ワークショップ後半はいよいよドローイングの実践編。実際のモデルのポーズのスケッチに取り組む前にハズバンド氏から「モデルを観察する時は、アクションラインを意識して」とのアドバイスがあった。アクションラインとは、方向やサイズを定めたり、スケッチを支える骨組の役割を果たすライン。それを見つけて基本形状を重ね、徐々に肉付けしていく。

さらには男性と女性のモデルのポーズから、シルエットや筋肉など、性別による違いを観察。描く前にこうしたエッセンスをきちんと理解しておけば、スピーディーにスケッチすることもできる。

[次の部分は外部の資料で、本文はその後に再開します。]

/-! `debit` -/
@[simp] theorem State.debit_warps (s : State) (c w : Nat) : (s.debit c w).warps = s.warps := rfl
@[simp] theorem State.debit_teams (s : State) (c w : Nat) : (s.debit c w).teams = s.teams := rfl
@[simp] theorem State.debit_launches (s : State) (c w : Nat) : (s.debit c w).launches = s.launches := rfl
@[simp] theorem State.debit_crews (s : State) (c w : Nat) : (s.debit c w).crews = s.crews := rfl
@[simp] theorem State.debit_counters (s : State) (c w : Nat) : (s.debit c w).counters = s.counters := rfl
@[simp] theorem State.debit_queues (s : State) (c w : Nat) : (s.debit c w).queues = s.queues := rfl
@[simp] theorem State.debit_parts (s : State) (c w : Nat) : (s.debit c w).parts = s.parts := rfl
@[simp] theorem State.debit_cores (s : State) (c w : Nat) : (s.debit c w).cores = s.cores := rfl
@[simp] theorem State.debit_dies (s : State) (c w : Nat) : (s.debit c w).dies = s.dies := rfl
@[simp] theorem State.debit_host (s : State) (c w : Nat) : (s.debit c w).host = s.host := rfl
@[simp] theorem State.debit_pages (s : State) (c w : Nat) : (s.debit c w).pages = s.pages := rfl
@[simp] theorem State.debit_mem (s : State) (c w : Nat) : (s.debit c w).mem = s.mem := rfl
@[simp] theorem State.debit_poison (s : State) (c w : Nat) : (s.debit c w).poison = s.poison := rfl
@[simp] theorem State.debit_tags (s : State) (c w : Nat) : (s.debit c w).tags = s.tags := rfl
@[simp] theorem State.debit_now (s : State) (c w : Nat) : (s.debit c w).now = s.now := rfl
@[simp] theorem State.debit_gu (s : State) (c w : Nat) : (s.debit c w).gu = s.gu := rfl
@[simp] theorem State.debit_cur (s : State) (c w : Nat) : (s.debit c w).cur = s.cur := rfl
@[simp] theorem State.debit_agenda (s : State) (c w : Nat) : (s.debit c w).agenda = s.agenda := rfl
@[simp] theorem State.debit_fresh (s : State) (c w : Nat) : (s.debit c w).fresh = s.fresh := rfl

/-! `usedIssue` -/
@[simp] theorem State.usedIssue_warps (s : State) : (s.usedIssue).warps = s.warps := by unfold State.usedIssue; split <;> rfl
@[simp] theorem State.usedIssue_teams (s : State) : (s.usedIssue).teams = s.teams := by unfold State.usedIssue; split <;> rfl
@[simp] theorem State.usedIssue_launches (s : State) : (s.usedIssue).launches = s.launches := by unfold State.usedIssue; split <;> rfl
@[simp] theorem State.usedIssue_crews (s : State) : (s.usedIssue).crews = s.crews := by unfold State.usedIssue; split <;> rfl
@[simp] theorem State.usedIssue_counters (s : State) : (s.usedIssue).counters = s.counters := by unfold State.usedIssue; split <;> rfl
@[simp] theorem State.usedIssue_queues (s : State) : (s.usedIssue).queues = s.queues := by unfold State.usedIssue; split <;> rfl
@[simp] theorem State.usedIssue_parts (s : State) : (s.usedIssue).parts = s.parts := by unfold State.usedIssue; split <;> rfl
@[simp] theorem State.usedIssue_clusters (s : State) : (s.usedIssue).clusters = s.clusters := by unfold State.usedIssue; split <;> rfl
@[simp] theorem State.usedIssue_dies (s : State) : (s.usedIssue).dies = s.dies := by unfold State.usedIssue; split <;> rfl
@[simp] theorem State.usedIssue_host (s : State) : (s.usedIssue).host = s.host := by unfold State.usedIssue; split <;> rfl
@[simp] theorem State.usedIssue_pages (s : State) : (s.usedIssue).pages = s.pages := by unfold State.usedIssue; split <;> rfl
@[simp] theorem State.usedIssue_mem (s : State) : (s.usedIssue).mem = s.mem := by unfold State.usedIssue; split <;> rfl
@[simp] theorem State.usedIssue_poison (s : State) : (s.usedIssue).poison = s.poison := by unfold State.usedIssue; split <;> rfl
@[simp] theorem State.usedIssue_tags (s : State) : (s.usedIssue).tags = s.tags := by unfold State.usedIssue; split <;> rfl
@[simp] theorem State.usedIssue_now (s : State) : (s.usedIssue).now = s.now := by unfold State.usedIssue; split <;> rfl
@[simp] theorem State.usedIssue_gu (s : State) : (s.usedIssue).gu = s.gu := by unfold State.usedIssue; split <;> rfl
@[simp] theorem State.usedIssue_cur (s : State) : (s.usedIssue).cur = s.cur := by unfold State.usedIssue; split <;> rfl
@[simp] theorem State.usedIssue_agenda (s : State) : (s.usedIssue).agenda = s.agenda := by unfold State.usedIssue; split <;> rfl
@[simp] theorem State.usedIssue_fresh (s : State) : (s.usedIssue).fresh = s.fresh := by unfold State.usedIssue; split <;> rfl

/-! `debitW` -/
@[simp] theorem State.debitW_warps (s : State) (w : Nat) : (s.debitW w).warps = s.warps := by unfold State.debitW; split <;> rfl
@[simp] theorem State.debitW_teams (s : State) (w : Nat) : (s.debitW w).teams = s.teams := by unfold State.debitW; split <;> rfl
@[simp] theorem State.debitW_launches (s : State) (w : Nat) : (s.debitW w).launches = s.launches := by unfold State.debitW; split <;> rfl
@[simp] theorem State.debitW_crews (s : State) (w : Nat) : (s.debitW w).crews = s.crews := by unfold State.debitW; split <;> rfl
@[simp] theorem State.debitW_counters (s : State) (w : Nat) : (s.debitW w).counters = s.counters := by unfold State.debitW; split <;> rfl
@[simp] theorem State.debitW_queues (s : State) (w : Nat) : (s.debitW w).queues = s.queues := by unfold State.debitW; split <;> rfl
@[simp] theorem State.debitW_parts (s : State) (w : Nat) : (s.debitW w).parts = s.parts := by unfold State.debitW; split <;> rfl
@[simp] theorem State.debitW_cores (s : State) (w : Nat) : (s.debitW w).cores = s.cores := by unfold State.debitW; split <;> rfl
@[simp] theorem State.debitW_dies (s : State) (w : Nat) : (s.debitW w).dies = s.dies := by unfold State.debitW; split <;> rfl
@[simp] theorem State.debitW_host (s : State) (w : Nat) : (s.debitW w).host = s.host := by unfold State.debitW; split <;> rfl
@[simp] theorem State.debitW_pages (s : State) (w : Nat) : (s.debitW w).pages = s.pages := by unfold State.debitW; split <;> rfl
@[simp] theorem State.debitW_mem (s : State) (w : Nat) : (s.debitW w).mem = s.mem := by unfold State.debitW; split <;> rfl
@[simp] theorem State.debitW_poison (s : State) (w : Nat) : (s.debitW w).poison = s.poison := by unfold State.debitW; split <;> rfl
@[simp] theorem State.debitW_tags (s : State) (w : Nat) : (s.debitW w).tags = s.tags := by unfold State.debitW; split <;> rfl
@[simp] theorem State.debitW_now (s : State) (w : Nat) : (s.debitW w).now = s.now := by unfold State.debitW; split <;> rfl
@[simp] theorem State.debitW_gu (s : State) (w : Nat) : (s.debitW w).gu = s.gu := by unfold State.debitW; split <;> rfl
@[simp] theorem State.debitW_cur (s : State) (w : Nat) : (s.debitW w).cur = s.cur := by unfold State.debitW; split <;> rfl
@[simp] theorem State.debitW_agenda (s : State) (w : Nat) : (s.debitW w).agenda = s.agenda := by unfold State.debitW; split <;> rfl
@[simp] theorem State.debitW_fresh (s : State) (w : Nat) : (s.debitW w).fresh = s.fresh := by unfold State.debitW; split <;> rfl

/-! `lateBy` -/
@[simp] theorem State.lateBy_teams (s : State) (n : Nat) : (s.lateBy n).teams = s.teams := by unfold State.lateBy; split <;> rfl
@[simp] theorem State.lateBy_launches (s : State) (n : Nat) : (s.lateBy n).launches = s.launches := by unfold State.lateBy; split <;> rfl
@[simp] theorem State.lateBy_crews (s : State) (n : Nat) : (s.lateBy n).crews = s.crews := by unfold State.lateBy; split <;> rfl
@[simp] theorem State.lateBy_counters (s : State) (n : Nat) : (s.lateBy n).counters = s.counters := by unfold State.lateBy; split <;> rfl
@[simp] theorem State.lateBy_queues (s : State) (n : Nat) : (s.lateBy n).queues = s.queues := by unfold State.lateBy; split <;> rfl
@[simp] theorem State.lateBy_parts (s : State) (n : Nat) : (s.lateBy n).parts = s.parts := by unfold State.lateBy; split <;> rfl
@[simp] theorem State.lateBy_cores (s : State) (n : Nat) : (s.lateBy n).cores = s.cores := by unfold State.lateBy; split <;> rfl
@[simp] theorem State.lateBy_clusters (s : State) (n : Nat) : (s.lateBy n).clusters = s.clusters := by unfold State.lateBy; split <;> rfl
@[simp] theorem State.lateBy_dies (s : State) (n : Nat) : (s.lateBy n).dies = s.dies := by unfold State.lateBy; split <;> rfl
@[simp] theorem State.lateBy_host (s : State) (n : Nat) : (s.lateBy n).host = s.host := by unfold State.lateBy; split <;> rfl
@[simp] theorem State.lateBy_pages (s : State) (n : Nat) : (s.lateBy n).pages = s.pages := by unfold State.lateBy; split <;> rfl
@[simp] theorem State.lateBy_mem (s : State) (n : Nat) : (s.lateBy n).mem = s.mem := by unfold State.lateBy; split <;> rfl
@[simp] theorem State.lateBy_poison (s : State) (n : Nat) : (s.lateBy n).poison = s.poison := by unfold State.lateBy; split <;> rfl
@[simp] theorem State.lateBy_tags (s : State) (n : Nat) : (s.lateBy n).tags = s.tags := by unfold State.lateBy; split <;> rfl
@[simp] theorem State.lateBy_now (s : State) (n : Nat) : (s.lateBy n).now = s.now := by unfold State.lateBy; split <;> rfl
@[simp] theorem State.lateBy_gu (s : State) (n : Nat) : (s.lateBy n).gu = s.gu := by unfold State.lateBy; split <;> rfl
@[simp] theorem State.lateBy_cur (s : State) (n : Nat) : (s.lateBy n).cur = s.cur := by unfold State.lateBy; split <;> rfl
@[simp] theorem State.lateBy_agenda (s : State) (n : Nat) : (s.lateBy n).agenda = s.agenda := by unfold State.lateBy; split <;> rfl
@[simp] theorem State.lateBy_fresh (s : State) (n : Nat) : (s.lateBy n).fresh = s.fresh := by unfold State.lateBy; split <;> rfl

/-! `countIssue` -/
@[simp] theorem State.countIssue_teams (s : State) (h : Hdr) : (s.countIssue h).teams = s.teams := rfl
@[simp] theorem State.countIssue_launches (s : State) (h : Hdr) : (s.countIssue h).launches = s.launches := rfl
@[simp] theorem State.countIssue_crews (s : State) (h : Hdr) : (s.countIssue h).crews = s.crews := rfl
@[simp] theorem State.countIssue_counters (s : State) (h : Hdr) : (s.countIssue h).counters = s.counters := rfl
@[simp] theorem State.countIssue_queues (s : State) (h : Hdr) : (s.countIssue h).queues = s.queues := rfl
@[simp] theorem State.countIssue_parts (s : State) (h : Hdr) : (s.countIssue h).parts = s.parts := rfl
@[simp] theorem State.countIssue_cores (s : State) (h : Hdr) : (s.countIssue h).cores = s.cores := rfl
@[simp] theorem State.countIssue_clusters (s : State) (h : Hdr) : (s.countIssue h).clusters = s.clusters := rfl
@[simp] theorem State.countIssue_dies (s : State) (h : Hdr) : (s.countIssue h).dies = s.dies := rfl
@[simp] theorem State.countIssue_host (s : State) (h : Hdr) : (s.countIssue h).host = s.host := rfl
@[simp] theorem State.countIssue_pages (s : State) (h : Hdr) : (s.countIssue h).pages = s.pages := rfl
@[simp] theorem State.countIssue_mem (s : State) (h : Hdr) : (s.countIssue h).mem = s.mem := rfl
@[simp] theorem State.countIssue_poison (s : State) (h : Hdr) : (s.countIssue h).poison = s.poison := rfl
@[simp] theorem State.countIssue_tags (s : State) (h : Hdr) : (s.countIssue h).tags = s.tags := rfl
@[simp] theorem State.countIssue_now (s : State) (h : Hdr) : (s.countIssue h).now = s.now := rfl
@[simp] theorem State.countIssue_gu (s : State) (h : Hdr) : (s.countIssue h).gu = s.gu := rfl
@[simp] theorem State.countIssue_cur (s : State) (h : Hdr) : (s.countIssue h).cur = s.cur := rfl
@[simp] theorem State.countIssue_agenda (s : State) (h : Hdr) : (s.countIssue h).agenda = s.agenda := rfl
@[simp] theorem State.countIssue_fresh (s : State) (h : Hdr) : (s.countIssue h).fresh = s.fresh := rfl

▲スケッチでは対象となるモチーフへの理解が欠かせない。人間の場合、骨格は同じでも、筋肉のつき方やボリュームは性別によって異なる。年齢による違いなどもチェックしてみよう

ドローイングの実技は、まずは男女のモデルそれぞれのスケッチからスタート。参加者は数分おきに変わるモデルのポーズを目と手でとらえることを繰り返しながら、これまでのハズバンド氏のアドバイスを実践するとともに、男女の身体の構造をつかんだ。

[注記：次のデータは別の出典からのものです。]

-- ==== Sys2Proof/Laws/PerInstr.lean ====
section
/-! SUPPORT. Statements about each instruction as syntax, one lemma for each constructor. -/

set_option Elab.async false

namespace Sys2Proof.Laws

/-- Bit 0 of the first halfword gives the length of an instruction, and its word has no bit beyond it (R33, R41, R43). -/
def EncodedLength.Statement (i : Instr) : Prop :=
  match i.encode with
  | none => True
  | some (n, w) => (n = 2 ∧ w % 2 = 0 ∨ n = 4 ∧ w % 2 = 1) ∧ w < 2 ^ (8 * n)

/-- The bits of a header: bit 0 is 1, and they lie below bit 4 (R43). -/
theorem hdr_odd (h : Hdr) : h.nat % 2 = 1 ∧ h.nat < 16 := by
  have := h.gap.isLt
  cases h with | mk gap sw => cases sw <;> simp [Hdr.nat] at * <;> omega

theorem of_word {i : Instr} {w : Nat} (e : i.encode = some (4, w)) (h : w % 2 = 1 ∧ w < 2 ^ 32) :
    EncodedLength.Statement i := by
  rw [EncodedLength.Statement, e]; exact ⟨.inr ⟨rfl, h.1⟩, h.2⟩

theorem of_half {i : Instr} {w : Nat} (e : i.encode = some (2, w)) (h : w % 2 = 0 ∧ w < 2 ^ 16) :
    EncodedLength.Statement i := by
  rw [EncodedLength.Statement, e]; exact ⟨.inl ⟨rfl, h.1⟩, h.2⟩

▲この日は徐々に難易度を上げながら、およそ30ポーズをスケッチ

その後、複数の人物のスケッチへとステップアップ。ここでハズバンド氏は、「アクションラインと基本形状をおさえる」「対象全体のポジティブシェイプとネガティブシェイプを見つける」「身体のパーツごとのポジティブシェイプとネガティブシェイプを意識する」など、あらためてスケッチのポイントを伝授した。

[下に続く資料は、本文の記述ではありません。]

/-- A result from one register. -/
theorem doesOrTraps_unary (h : Hdr) {f g : Word → Word}
    (hx : exec i s = .next (s.regStep h u srcs fun s => .ok [s.res d (map1 s.width g (s.rd a))]))
    (hfg : ∀ x, g x = f x) (hr : Ready s) : DoesOrTraps i s (word1 s d a f) := by
  obtain rfl : g = f := funext hfg
  refine ⟨does_unary h hx hr, bankTraps_regStep h hx hr rfl rfl fun hsrc => isV_map1 _ _ ?_⟩
  simpa [word1, out1, rd_eq hr.settled] using hsrc

/-- A result from three registers, with a shape rule of its own. -/
theorem doesOrTraps_word3 (h : Hdr) {c : Nat} {f : Word → Word → Word → Word} {g : Nat → Shaped → Shaped → Shaped → Shaped}
    (hx : exec i s = .next (s.regStep h u srcs fun s => .ok [s.res d (g s.width (s.rd a) (s.rd b) (s.rd c))]))
    (hg : ∀ wd x y z k, k < wd → (g wd x y z).lane k = ⟨f (x.lane k).val (y.lane k).val (z.lane k).val,
      (x.lane k).poison || ((y.lane k).poison || (z.lane k).poison)⟩)
    (hu : ∀ wd x y z, x.isU = true → y.isU = true → z.isU = true → (g wd x y z).isU = true)
    (hv : ∀ wd x y z, x.isV = true ∨ y.isV = true ∨ z.isV = true → (g wd x y z).isV = true)
    (hr : Ready s) : DoesOrTraps i s (out1 s d [a, b, c] fun k => f (word s a k) (word s b k) (word s c k)) := by
  have hs := hr.settled
  refine ⟨fun ha => ?_, bankTraps_regStep h hx hr rfl rfl fun hsrc => hv _ _ _ _ ?_⟩
  · refine does_regStep h u srcs [(d, g s.width (s.rd a) (s.rd b) (s.rd c))] hx hr ha rfl
      (.cons ⟨rfl, fun k hk _ => ?_, fun hun => ?_⟩ .nil) rfl (by simp) (by simp)
    · rw [hg _ _ _ _ _ hk, rd_eq hs, rd_eq hs, rd_eq hs]
      simp [poisons, word, poison, lane]
    · obtain ⟨-, huni, -⟩ := hun
      rw [rd_eq hs, rd_eq hs, rd_eq hs]
      exact hu _ _ _ _ (huni a (by simp [out1])) (huni b (by simp [out1])) (huni c (by simp [out1]))
  · simpa [out1, rd_eq hs] using hsrc

/-- A result from three registers, V where it is not U from U, U and U. -/
theorem doesOrTraps_plain3 (h : Hdr) {c : Nat} {f g : Word → Word → Word → Word}
    (hx : exec i s = .next (s.regStep h u srcs fun s => .ok [s.res d (map3 s.width g (s.rd a) (s.rd b) (s.rd c))]))
    (hfg : ∀ x y z, g x y z = f x y z) (hr : Ready s) :
    DoesOrTraps i s (out1 s d [a, b, c] fun k => f (word s a k) (word s b k) (word s c k)) := by
  obtain rfl : g = f := funext fun x => funext fun y => funext fun z => hfg x y z
  exact doesOrTraps_word3 h (g := fun wd => map3 wd g) hx (fun wd x y z _ hk => lane_map3 wd g x y z hk)
    (fun wd _ _ _ => isU_map3 wd g) (fun wd _ _ _ => isV_map3 wd g) hr

end

/-! ## IAR but divide and remainder (R156, R163) -/

theorem lane_madShaped (wd : Nat) (x y z : Shaped) {k : Nat} (hk : k < wd) :
    (addShaped wd (mulShaped wd x y) z).lane k = ⟨(x.lane k).val * (y.lane k).val + (z.lane k).val,
      (x.lane k).poison || ((y.lane k).poison || (z.lane k).poison)⟩ := by
  rw [lane_addShaped _ _ _ hk, lane_mulShaped _ _ _ hk, Bool.or_assoc]

theorem isU_madShaped (wd : Nat) {x y z : Shaped} (hx : x.isU = true) (hy : y.isU = true) (hz : z.isU = true) :
    (addShaped wd (mulShaped wd x y) z).isU = true :=
  isU_addShaped wd (isU_mulShaped wd hx hy) hz

theorem isV_madShaped (wd : Nat) {x y z : Shaped} (h : x.isV = true ∨ y.isV = true ∨ z.isV = true) :
    (addShaped wd (mulShaped wd x y) z).isV = true := by
  rcases h with h | h | h
  · exact isV_addShaped wd (.inl (isV_mulShaped wd (.inl h)))
  · exact isV_addShaped wd (.inl (isV_mulShaped wd (.inr h)))
  · exact isV_addShaped wd (.inr h)

section
variable {i : Instr} {s : State} {e : Effect} {d a b : BitVec 6} {f : Word → Word → Word}

/-- By FN, in the order of the table: the Add and Scale rows of R71, the high products, the clamped sums and differences, ABSD
and DP4. -/
theorem doesOrTraps_iarWord (hi : iarWord i = some (d, a, b, f)) (hr : Ready s) :
    DoesOrTraps i s (word2 s d.toNat a.toNat b.toNat f) := by
  unfold iarWord at hi
  split at hi <;> cases hi
  case h_1 h => exact doesOrTraps_word2 h rfl lane_addShaped isU_addShaped isV_addShaped hr
  case h_2 h => exact doesOrTraps_word2 h rfl lane_subShaped isU_subShaped isV_subShaped hr
  case h_3 h => exact doesOrTraps_word2 h rfl lane_mulShaped isU_mulShaped isV_mulShaped hr
  case h_4 h => exact doesOrTraps_plain2 h rfl mulhSigned_eq hr
  case h_5 h => exact doesOrTraps_plain2 h rfl mulhPlain_eq hr
  case h_6 h | h_8 h => exact doesOrTraps_plain2 h rfl (fun _ _ => clampSigned_eq _) hr
  case h_7 h | h_9 h => exact doesOrTraps_plain2 h rfl (fun _ _ => clampPlain_eq _) hr
  case h_10 h => exact doesOrTraps_plain2 h rfl absDiff_eq hr
  case h_11 h => exact doesOrTraps_plain2 h rfl dot4_eq hr

/-- MAD, the 16-bit forms and the immediate ones, in the order of the table; then the operations by FN. -/
theorem doesOrTraps_iar (hi : iarEffect i s = some e) (hr : Ready s) : DoesOrTraps i s e := by
  unfold iarEffect at hi
  split at hi
  case h_1 h d a b =>
    cases hi
    exact doesOrTraps_word3 h (f := fun x y z => x * y + z) rfl
      (fun wd x y z _ hk => lane_madShaped wd x y z hk) (fun wd _ _ _ => isU_madShaped wd) (fun wd _ _ _ => isV_madShaped wd) hr
  case h_2 sw d a =>
    cases hi
    exact doesOrTraps_word2 (hdr16 sw) rfl lane_addShaped isU_addShaped isV_addShaped hr
  case h_3 sw d a =>
    cases hi
    exact doesOrTraps_word2 (hdr16 sw) rfl lane_subShaped isU_subShaped isV_subShaped hr
  case h_4 sw d a =>
    cases hi
    exact doesOrTraps_word2 (hdr16 sw) rfl lane_mulShaped isU_mulShaped isV_mulShaped hr
  case h_5 h d a im =>
    cases hi
    exact doesOrTraps_imm h rfl lane_addShaped isU_addShaped isV_addShaped hr
  case h_6 h d a im =>
    cases hi
    exact doesOrTraps_imm h rfl lane_mulShaped isU_mulShaped isV_mulShaped hr
  case h_7 =>
    obtain ⟨⟨d, a, b, f⟩, hword, rfl⟩ := Option.map_eq_some_iff.1 hi
    exact doesOrTraps_iarWord hword hr

/-! ## Divide and remainder (R157) -/

/-- DIV and REM are one step, with a function that is that of the rule. -/
theorem exec_divWord (hi : divWord i = some (d, a, b, f)) (s : State) :
    ∃ h g, (∀ x y, g x y = f x y) ∧ exec i s = .next (s.divStep h g d.toNat a.toNat b.toNat) := by
  unfold divWord at hi
  split at hi <;> cases hi
  case h_1 h => exact ⟨h, divSigned, divSigned_eq, rfl⟩
  case h_2 h => exact ⟨h, divPlain, divPlain_eq, rfl⟩
  case h_3 h => exact ⟨h, remSigned, remSigned_eq, rfl⟩
  case h_4 h => exact ⟨h, remPlain, remPlain_eq, rfl⟩

/-- No lane is named exactly when the list of lanes is empty. -/
theorem ofList_eq_zero {l : List Nat} (h : ∀ k ∈ l, k < 64) : LaneSet.ofList l = 0 ↔ l = [] := by
  refine ⟨fun h0 => List.eq_nil_iff_forall_not_mem.2 fun k hk => ?_, fun h0 => by rw [h0]; rfl⟩
  have hbit := getLsbD_ofList l (h k hk)
  rw [h0, decide_eq_true hk] at hbit
  simp at hbit

/-- What a divide reads as its zero divisors. -/
theorem zeroDivisors_rd (hs : s.w.pend = []) (b : Nat) :
    ((LaneSet.toList s.act).filter fun k => ((s.rd b).lane k).val == 0) =
      (LaneSet.toList s.act).filter fun k => word s b k == 0 := by
  rw [rd_eq hs]
  rfl

theorem zeroLanes_eq_zero (s : State) (b : Nat) :
    zeroLanes s b = 0 ↔ ((LaneSet.toList s.act).filter fun k => word s b k == 0) = [] :=
  ofList_eq_zero fun _ hk => BitVec.lt_of_getLsbD (mem_toList.1 (List.mem_of_mem_filter hk))

/-- Without a zero divisor, or with IDZ 0, divide and remainder only write their result. -/
theorem divStep_defined (h : Hdr) {d a b : Nat} (hr : Ready s) (hz : zeroLanes s b = 0 ∨ s.fmt.getLsbD 16 = false) :
    s.divStep h f d a b =
      s.regStep h (.alu 24 24 1) [a, b] fun s => .ok [s.res d (plainShape f s.width (s.rd a) (s.rd b))] := by
  have hno : (s.fmt.getLsbD 16 && !((LaneSet.toList s.act).filter fun k => word s b k == 0).isEmpty) = false := by
    rcases hz with hz | hz
    · rw [(zeroLanes_eq_zero s b).1 hz]
      exact Bool.and_false _
    · rw [hz, Bool.false_and]
  unfold State.divStep State.regStep State.effStep State.finStep
  simp only [zeroDivisors_rd hr.settled, hno]
  rfl

/-- With a zero divisor and IDZ 1 it traps, and names the lanes. -/
theorem divStep_traps (h : Hdr) {d a b : Nat} (hr : Ready s) (hz : zeroLanes s b ≠ 0) (hf : s.fmt.getLsbD 16 = true) :
    s.divStep h f d a b = s.takeTrap { precise s cIDIV0 with flanes := zeroLanes s b } := by
  have hyes : (s.fmt.getLsbD 16 && !((LaneSet.toList s.act).filter fun k => word s b k == 0).isEmpty) = true := by
    rw [hf, Bool.true_and, Bool.not_eq_true', List.isEmpty_eq_false_iff]
    exact fun h0 => hz ((zeroLanes_eq_zero s b).2 h0)
  unfold State.divStep State.regStep State.effStep State.finStep
  simp only [zeroDivisors_rd hr.settled, hyes, if_true, State.whenFree_free (hr.units _)]
  rfl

ハズバンド氏は懸命にスケッチブックに鉛筆を走らせる参加者の絵を丁寧にチェックしながら、時には自ら鉛筆を持って添削することも。ハズバンド氏の温かい指導に参加者のモチベーションもアップした。ドローイングのレッスンはおよそ3時間におよび、参加者もスキルアップへの確かな手ごたえを感じたに違いない。

▲これほどまでに間近でハズバンド氏の指導を受けることができるのも、このワークショップの醍醐味

ワークショップの最後、ハズバンド氏から参加者に「このワークショップは、参加者の皆さんがより良いストーリーテラーになるためのプロセス。次のステップに進むためのサポートができて嬉しい」とのハートフルなメッセージが贈られた。この日のハズバンド氏の教えを胸に、参加者はさらなる高みを目指していくのだろう。